Why is the LKG build so important? Because in software development in
general, you want to reduce the "granularity" of the process as much as
possible, approximating a kurve rather than a series of steps. If people
adopt LLVM v3.1 and then have to wait one year for another update (v3.2) in
which LOTS and LOTS of things have changed, they are in for a tough ride
when they want to upgrade to the new version. If, on the other hand, they
can get a bi-weekly LKG build (assuming the entire build process on all
platforms only succeeds twice a week), they can adopt their code in very
small steps.

Do you have any information about how people are setting up their
projects? I ask because there are different ways to set up a project
to depend on LLVM.

Probably the most robust is how the Rust language
<https://github.com/mozilla/rust> does it, which is to set up a git
submodule which is pinned on a particular git commit; the revision
that it is pinned on is actually for a fork
<https://github.com/brson/llvm> of LLVM's main development which the
Rust developers have made specifically for this purpose.

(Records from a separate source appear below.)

-- ==== Sys2Proof/Machine/Copy.lean ====
section
/-! DEFINITION. Copies (R284 to R300) and sealed batches (R432, R433). A copy's checks and the translation of its source pages are made at
issue; its bytes move in the step of its arrival (R296). -/
namespace Sys2Proof.Machine

/-- The copy descriptor of an operation. -/
def copyD (x : Op) : CopyDesc := match x.ext with
  | .copy c => c
  | _ => CopyDesc.ofWord 0

/-- The producer's number, of a launch that has one (R285). -/
def Params.producerId (p : Params) : Option Nat := if p.producer == 0xFF#8 then none else some p.producer.toNat

/-- The NOCOPY code, or 0 (R285). -/
def State.nocopy (s : State) (i : Iss) : Nat :=
  match (s.wgOf i.g).par.producerId with
  | none => 2
  | some p =>
    if s.groups.any fun e => e.2.wg == i.g.wg && e.2.gid.toNat == p && e.2.retired then 3
    else if i.g.gid.toNat != p then 1 else 0

/-- NOCOPY (R292). -/
def nocopyBad (code : Nat) (gid : BitVec 4) : Bad := { cause := .nocopy, aux := BitVec.ofNat 32 (code + 256 * gid.toNat) }

/-- A copy as its operands give it (R290). -/
structure CopyShape where
  /-- source address and lane of each row -/
  rows : List (Nat × Nat)
  rowb : Nat
  dp : Nat
  dest : Nat
  /-- C, where the form has one -/
  c : Option Nat
  deriving DecidableEq, Repr

/-- The shape of a CPY, CPYB or CPYO (R290). DESIGN CHOICE (log 115): the producer lane of R300, whose later fences wait for the copy, is the
issuing split's lowest non-idle lane. -/
def blockShape (o : Opc) (x : Op) (i : Iss) : CopyShape :=
  let d := copyD x
  let low := lowLane i.g i.sp
  let a := scalar64 i.sp x.a
  let c := scalar32 i.sp x.c
  if o == .cpy then { rows := [(a, low)], rowb := c, dp := 0, dest := scalar32 i.sp x.b, c := some c }
  else { rows := (List.range d.rows.toNat).map fun j => ((a + j * c) % 2 ^ 64, low), rowb := d.rowb.toNat, dp := d.dpitch.toNat * 16,
         dest := scalar32 i.sp x.b, c := some c }

/-- The shape of a CPYG with its active lanes (R290). -/
def gatherShape (x : Op) (i : Iss) (act : List Nat) : CopyShape :=
  let d := copyD x
  { rows := act.map fun l => (readOpnd i.sp (i.g.lane l) (.int 64) x.a, l), rowb := d.rowb.toNat, dp := d.dpitch.toNat * 16,
    dest := scalar32 i.sp x.b, c := none }

/-- ALIGN of a copy operand (R292). -/
def copyAlign (opnd val : Nat) : Bad := { cause := .align, aux := BitVec.ofNat 32 (2 + 16 * opnd), addr := BitVec.ofNat 64 val }

/-- The alignment check of R292, in the order A, B, C: the A operand itself (in CPYG, of every active lane). -/
def alignCheck (o : Opc) (h : CopyShape) : Option Bad :=
  match (if o == .cpyg then h.rows else h.rows.take 1).find? fun r => r.1 % 16 != 0 with
  | some r => some (copyAlign 1 r.1)
  | none =>
    if h.dest % 16 != 0 then some (copyAlign 2 h.dest)
    else match h.c with
    | some c => if c % 16 != 0 || (o == .cpy && c == 0) then some (copyAlign 3 c) else none
    | none => none

/-- The bounds check of R292: the lowest destination offset outside the limit. -/
def boundsCheck (h : CopyShape) (dst limit : Nat) : Option Bad :=
  if h.dest + (h.rows.length - 1) * h.dp + h.rowb ≤ limit then none
  else
    let j := if limit < h.dest + h.rowb || h.dp == 0 then 0 else (limit - h.rowb - h.dest) / h.dp + 1
    let a := max (h.dest + j * h.dp) limit
    some { cause := .copybounds, aux := BitVec.ofNat 32 (if dst == 0 then 1 else 2 + 256 * (dst - 8)), addr := BitVec.ofNat 64 a }

/-- The parts of a row that lie in one 64 KiB page each: their first addresses. -/
def rowParts (src rowb : Nat) : List Nat := (pagesOf src rowb).map fun p => max src (p * 65536)

/-- Translate the pages of some addresses for a copy read: the page, its physical base and hash; and the faults, by address (R292). -/
def State.copyPages (s : State) (i : Iss) : List Nat → State × List (Nat × Nat × Nat) × List Bad
  | [] => (s, [], [])
  | va :: rest =>
    match s.gx i .copy false va with
    | (s, .error b) => let r := s.copyPages i rest; (r.1, r.2.1, b :: r.2.2)
    | (s, .ok _) =>
      let r := s.copyPages i rest
      match s.mapped (.core i.core) (s.ctxOf i.core) (s.ctxtOf i.g) va with
      | none => r
      | some (leaf, level) =>
        let page := va / 65536
        (r.1, (page, pteAddr leaf (pageBits level) + page * 65536 % 2 ^ pageBits level, pteHash leaf) :: r.2.1, r.2.2)

/-- One address for each distinct 64 KiB page, the lowest. -/
def pageFirsts : List Nat → List Nat
  | [] => []
  | a :: rest =>
    let t := pageFirsts rest
    match t.find? fun b => b / 65536 == a / 65536 with
    | none => a :: t
    | some b => if a < b then t.map fun c => if c == b then a else c else t

/-- The source check of R292: the fault at the lowest address, for CPYG that of the lowest lane. -/
def State.sourceCheck (s : State) (i : Iss) (o : Opc) (h : CopyShape) : State × Except Bad (List (Nat × Nat × Nat)) :=
  let r := s.copyPages i (pageFirsts (h.rows.map fun x => rowParts x.1 h.rowb).flatten)
  match r.2.2 with
  | [] => (r.1, .ok r.2.1)
  | b0 :: bs =>
    let bads := b0 :: bs
    let badPages := bads.map fun b => b.addr.toNat / 65536
    let ofRow (x : Nat × Nat) : List Nat := (rowParts x.1 h.rowb).filter fun a => badPages.contains (a / 65536)
    let cands := if o == .cpyg then ((h.rows.find? fun x => ofRow x != []).map ofRow).getD [] else (h.rows.map ofRow).flatten
    let a := minD b0.addr.toNat cands
    let b := (bads.find? fun b => b.addr.toNat / 65536 == a / 65536).getD b0
    (r.1, .error { b with addr := BitVec.ofNat 64 a })

/-- A copy instruction past its guard (R292 to R294): its checks in order, then its entry. -/
def State.copyIssue (s : State) (i : Iss) (o : Opc) (x : Op) (h : CopyShape) (lanes : List Nat) : State :=
  let d := copyD x
  let wg := s.wgOf i.g
  let code := s.nocopy i
  let limit := if d.dst == 0 then wg.par.localkb * 1024 else 16384
  if code != 0 then s.raise i (nocopyBad code i.g.gid) lanes
  else if d.hv == 1 && (i.g.handle d.hn.toNat).st != 0 then s.raise i (handleBad 1 d.hn.toNat) lanes
  else match alignCheck o h with
  | some b => s.raise i b lanes
  | none => match boundsCheck h d.dst.toNat limit with
    | some b => s.raise i b lanes
    | none => match s.sourceCheck i o h with
      | (s, .error b) => s.raise i b lanes
      | (s, .ok pages) =>
        if 128 ≤ (s.copies.filter fun c => c.core == i.core).length then s.stall i
        else
          let c : CopyOp := { id := s.nextId, key := i.who.key, wg := i.g.wg, core := i.core,
                              bar := (match x.d with | .bar r => r.setWidth 4 | _ => 0), lane := lowLane i.g i.sp, rot := d.rot.toNat,
                              dst := d.dst.toNat, dest := h.dest, dp := h.dp, rowb := h.rowb,
                              rows := h.rows.map fun r => (BitVec.ofNat 64 r.1, r.2), pages := pages,
                              lanes := laneMask (h.rows.map (·.2)), epoch := s.epochOf i.core }
          let s := { s with copies := s.copies ++ [c], nextId := s.nextId + 1 }
          (if d.hv == 1 then s.futureTake i.who.key d.hn.toNat 1 c.id else s).done i x

/-- A split-scope copy. -/
def blockCopy (o : Opc) (x : Op) (s : State) : Out :=
  splitScope x s fun i => s.copyIssue i o x (blockShape o x i) (liveLanes i.g i.sp)

/-- CPY (R289). -/
def execCpy (o : Op) (s : State) : Out := blockCopy .cpy o s
/-- CPYB (R289). -/
def execCpyb (o : Op) (s : State) : Out := blockCopy .cpyb o s
/-- CPYO (R289). -/
def execCpyo (o : Op) (s : State) : Out := blockCopy .cpyo o s
/-- CPYG (R289). -/
def execCpyg (o : Op) (s : State) : Out :=
  issue s fun i =>
    let act := activeLanes i.g i.sp o
    if act == [] then s.done i o else s.copyIssue i .cpyg o (gatherShape o i act) act

/-- One 16-byte unit of a copy: its source address, destination offset and lane (R290, R291). -/
structure CopyUnit where
  src : Nat
  off : Nat
  lane : Nat
  deriving DecidableEq, Repr

/-- The units of a copy, row by row. -/
def CopyOp.units (c : CopyOp) : List CopyUnit :=
  (c.rows.zipIdx.map fun e => (List.range (c.rowb / 16)).map fun k =>
    ({ src := (e.1.1.toNat + 16 * k) % 2 ^ 64, off := c.dest + e.2 * c.dp + 16 * (k ^^^ (e.2 % 2 ^ c.rot)),
       lane := e.1.2 } : CopyUnit)).flatten

/-- The place of a copy's source address, by the translation made at issue. -/
def State.copyPlace (s : State) (c : CopyOp) (va : Nat) : Nat :=
  match c.pages.find? fun p => p.1 == va / 65536 with
  | some p => s.place (p.2.1 + va % 65536) p.2.2
  | none => 0

/-- Key of a destination byte: in the local store, or in the core's operand buffers. -/
def destKey (w : Workgroup) (dst off : Nat) : Nat := if dst == 0 then off else 131072 * w.bufset.getD 0 + 16384 * (dst - 8) + off

/-- The condition of a granule of the operand buffers. -/
def Core.bufGran (k : Core) (gr : Nat) : Gran :=
  if k.bufPoison.get gr != 0 then .poisoned
  else if k.bufBad != [] && 2 ≤ ((List.range 32).filter fun b => k.bufBad.get (gr * 32 + b) != 0).length then .uncorrectable else .ok

/-- Poison a granule of the operand buffers. -/
def Core.bufPoisonGran (k : Core) (gr : Nat) : Core := { k with bufPoison := k.bufPoison.set gr 1, bufBad := k.bufBad.clear (gr * 32) 32 }

/-- The metadata of a buffer granule after a write. -/
def Core.bufWritten (k : Core) (gr : Nat) (full : Bool) : Core :=
  if full then { k with bufPoison := k.bufPoison.set gr 0, bufBad := if k.bufBad == [] then [] else k.bufBad.clear (gr * 32) 32 }
  else if k.bufGran gr == .uncorrectable then k.bufPoisonGran gr else k

/-- A DATAERR event of a copy: on the producer's q4, or in the log alone when it has retired (R298). -/
def State.copyEvent (s : State) (c : CopyOp) (lane code addr : Nat) : State :=
  if (s.groups.get? c.key).isSome then s.dataEvent c.key lane code addr
  else s.logData (((s.wgs.get? c.wg).map (·.launch)).getD 0) code addr

/-- The unit of least source address with a property. -/
def unitFor (us : List CopyUnit) (p : CopyUnit → Bool) : Option CopyUnit :=
  leastBy (fun u => [u.src]) (us.filter p)

/-- The source granules of a copy that cannot be read: each makes an event and is poisoned (R298). -/
def State.copySources (s : State) (c : CopyOp) (us : List CopyUnit) : State :=
  let grs := dedup (us.map fun u => s.copyPlace c u.src / 32)
  let bad := grs.filter fun g => s.gran g != .ok
  bad.foldl (fun s' g => match unitFor us fun u => s.copyPlace c u.src / 32 == g with
    | none => s'
    | some u => (s'.markRead (g * 32) 1).copyEvent c u.lane ((s.gran g).code + 16 * Acc.code .copy) u.src) s

/-- The source sectors that a copy reads: each once for each row (R438). -/
def CopyOp.sectors (c : CopyOp) : List Nat :=
  (c.rows.map fun r => dedup ((List.range (c.rowb / 16)).map fun k => (r.1.toNat + 16 * k) % 2 ^ 64 / 32 * 32)).flatten

/-- The source sectors reach the caches along a load's path without allocation (R295); their pages are claimed. -/
def State.copyReads (s : State) (c : CopyOp) : State :=
  let ctx := s.ctxOf c.core
  let ctxt := match s.wgs.get? c.wg with
    | some w => (s.part w.part).ctxtbase.toNat
    | none => 0
  c.sectors.foldl (fun s va =>
    let r := s.translate (.core c.core) ctx ctxt .copy true va
    let path := match r.2 with
      | .ok t => t.path
      | .error _ => .home
    r.1.loadLine c.core (BitVec.ofNat 6 c.key) ctx path true (s.copyPlace c va / 32)) s

/-- Change a destination granule's metadata. -/
def State.destGran (s : State) (c : CopyOp) (fw : Workgroup → Workgroup) (fk : Core → Core) : State :=
  if c.dst == 0 then s.modWg c.wg fw else s.modCore c.core fk

/-- The bytes of a copy move (R290, R298). -/
def State.copyMove (s : State) (c : CopyOp) : State :=
  match s.wgs.get? c.wg with
  | none => s
  | some w =>
    let us := c.units
    let badUnit (u : CopyUnit) : Bool := s.gran (s.copyPlace c u.src / 32) != .ok
    let dk (u : CopyUnit) : Nat := destKey w c.dst u.off
    let grs := dedup (us.map fun u => dk u / 32)
    let full (g : Nat) : Bool := (us.any fun u => dk u == g * 32) && us.any fun u => dk u == g * 32 + 16
    let s1 := (s.copySources c us).copyReads c
    let cond (g : Nat) : Gran := if c.dst == 0 then w.lsGran g else (s.core c.core).bufGran g
    let s2 := grs.foldl (fun s g =>
      let s := if cond g == .uncorrectable && !full g then s.copyEvent c c.lane (1 + 16 * Acc.code .write) (minD 0 ((us.filter fun u => dk u / 32 == g).map (·.off))) else s
      s.destGran c (·.lsWritten g (full g)) (·.bufWritten g (full g))) s1
    let s3 := us.foldl (fun t u =>
      let bs := s.bytes (s.copyPlace c u.src) 16
      t.destGran c (fun w => { w with ls := Store.setList w.ls u.off bs }) fun k => { k with bufs := Store.setList k.bufs (dk u) bs }) s2
    (dedup ((us.filter badUnit).map fun u => dk u / 32)).foldl (fun s g => s.destGran c (·.lsPoisonGran g) (·.bufPoisonGran g)) s3

/-- Must a copy's reads wait for what owners of its pages issued before the flush that the reads start (R393)? -/
def State.copyWaits (s : State) (c : CopyOp) : Bool :=
  (s.copyClaims c).any fun q => s.ownerPending c.core true q.1 q.2.1 q.2.2

/-- Can a copy arrive now? Nothing of a core that has failed arrives before it rejoins (R455). -/
def State.mayArrive (s : State) (c : CopyOp) : Bool := !s.coreFailed.getLsbD c.core && !s.copyWaits c

/-- A copy arrives: its bytes are written, its future completes, its entry is freed and its barrier counts it (R296). One that bears an older
epoch of its core is dropped (R455). -/
def State.copyArrive (s : State) (id : Nat) : State :=
  match s.copies.find? fun c => c.id == id with
  | none => s
  | some c =>
    if !s.mayArrive c then s
    else if c.epoch != s.epochOf c.core then { s with copies := s.copies.filter fun x => x.id != id }
    else
    let s := s.copyMove c
    let s := { s with copies := s.copies.filter fun x => x.id != id }
    ((s.futureDone 1 id 2).barChange c.wg c.bar.toNat (·.engine s.clock (c.rows.length * c.rowb)))

/-- COPY_ARRIVAL (R296). -/
def execCopyArrival (id : Nat) (s : State) : Out := .next (s.copyArrive id)

/-- SEAL (R433). -/
def execSeal (o : Op) (s : State) : Out :=
  splitScope o s fun i =>
    let n := i.g.sealSeq + 1
    let s := { s.modGroup i.who.key fun g => { g with sealSeq := n } with
      copies := s.copies.map fun (c : CopyOp) => if c.key == i.who.key && c.batch.isNone then { c with batch := some n } else c }
    (s.modSplit i.who (·.write o.d 1 n.toNat)).done i o

/-- WAITB (R433). -/
def execWaitb (o : Op) (s : State) : Out :=
  splitScope o s fun i =>
    let n : Word := BitVec.ofNat 32 (scalar32 i.sp o.b)
    if 2 ^ 31 ≤ (i.g.sealSeq - n).toNat then s.raiseAll i (illop9 7)
    else if s.copies.any fun (c : CopyOp) => c.key == i.who.key && c.batch.any fun b => (n - b).toNat < 2 ^ 31 then s.stall i
    else s.done i o

end Sys2Proof.Machine
end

I don't
really track Rust, but from a quick browse, it looks like what they
are doing is to periodically sync with upstream or cherry-pick
specific bugfixes; they also put in some little fixes of their own. My
impression is that this is really robust and flexible, since it allows
them to sync with upstream at any granularity they want.

Another possibility that a lot of projects do is to just rely on the
"installed" version of LLVM, and just say 3.0+ or 3.1+. As you
mentioned, this really is not very good, since LLVM really has no
backwards compatibility policy they are in for a really rough ride
when the next version comes out.

One benefit of the Rust-style setup is that it allows you to easily
set up a job on your own servers that automatically pulls the last
green LLVM release (the buildbots have JSON API's which should allow
extracting this) and merges it in and then tries to build your project
with that. That way, you can stay up to date in a relatively automated
fashion and can ping the list for help with migrating to new APIs near
the time that the APIs are changed and not months later. Personally I
think this is a better alternative than an LKG tarball.

Overall, what you are hitting against is just a product of how LLVM is
developed (very fast moving, straight-line SVN, highly-volatile trunk,
with no backwards compatibility). Even though the code is nicely
modularized and loosely-coupled so that in theory it is very nice and
modular and easy to use as a library, the reality is that there is a
very strong *developer coupling*, in that you have to really be aware
of what is happening in the LLVM codebase or else your project will
bitrot extremely quickly. Since LLVM doesn't maintain any kind of
"migration guide" for its changes, you basically have to be an LLVM
developer to fight the bitrot, or else have some kind of automated
thing which will allow you to squawk on the mailing list for migration
help while the change is still fresh.

-- Sean Silva

Do you have any information about how people are setting up their
projects? I ask because there are different ways to set up a project
to depend on LLVM.

No, I don’t have that kind of information. All I know is that it is quite difficult to find a working version on the trunk. I think this especially hit those that are new to LLVM and yet want to play around with the bleeding edge version.

I think you are right about extracting the last green build using the JSON API instead of a LKG tarball. I didn’t know it existed and hardly know what it means. JSON is some Java technology? Is there any documentation of this anywhere?

Perhaps somebody will volunteer to write up a few pages on how to extract the last green build like you say? That would be most helpful.

2012/11/5 Sean Silva <silvas@purdue.edu>

I think you are right about extracting the last green build using the JSON
API instead of a LKG tarball. I didn't know it existed and hardly know what
it means. JSON is some Java technology? Is there any documentation of this
anywhere?

JSON is a serialization language like XML, although it is a lot more
lightweight than XML. It is typically used in web applications as the
format for returning structured data from an API. Google around to
find more info about it.

You can find information about the JSON API at
<http://lab.llvm.org:8011/json/help>. Tiny modifications of this
example that it gives is probably all you need:

/json/builders/llvm-x86_64-linux/builds?select=-1/source_stamp/changes&select=-2/source_stamp/changes
     - Changes of the two last builds on 'llvm-x86_64-linux' builder.

If you aren't familiar with a scripting language that can pull and
process this info easily, then you should learn one. I would use
node.js or Python for this particular task; both work perfectly on
windows. The actual task that this script needs to do is extremely
trivial---the only problem that you are going to run against is wading
through the API's for long enough to find where it gives the
information you want.

I think we have an MSVC buildbot somewhere, but I forget the URL; if
not, then you may want to host one (see
<http://llvm.org/docs/HowToAddABuilder.html>).

-- Sean Silva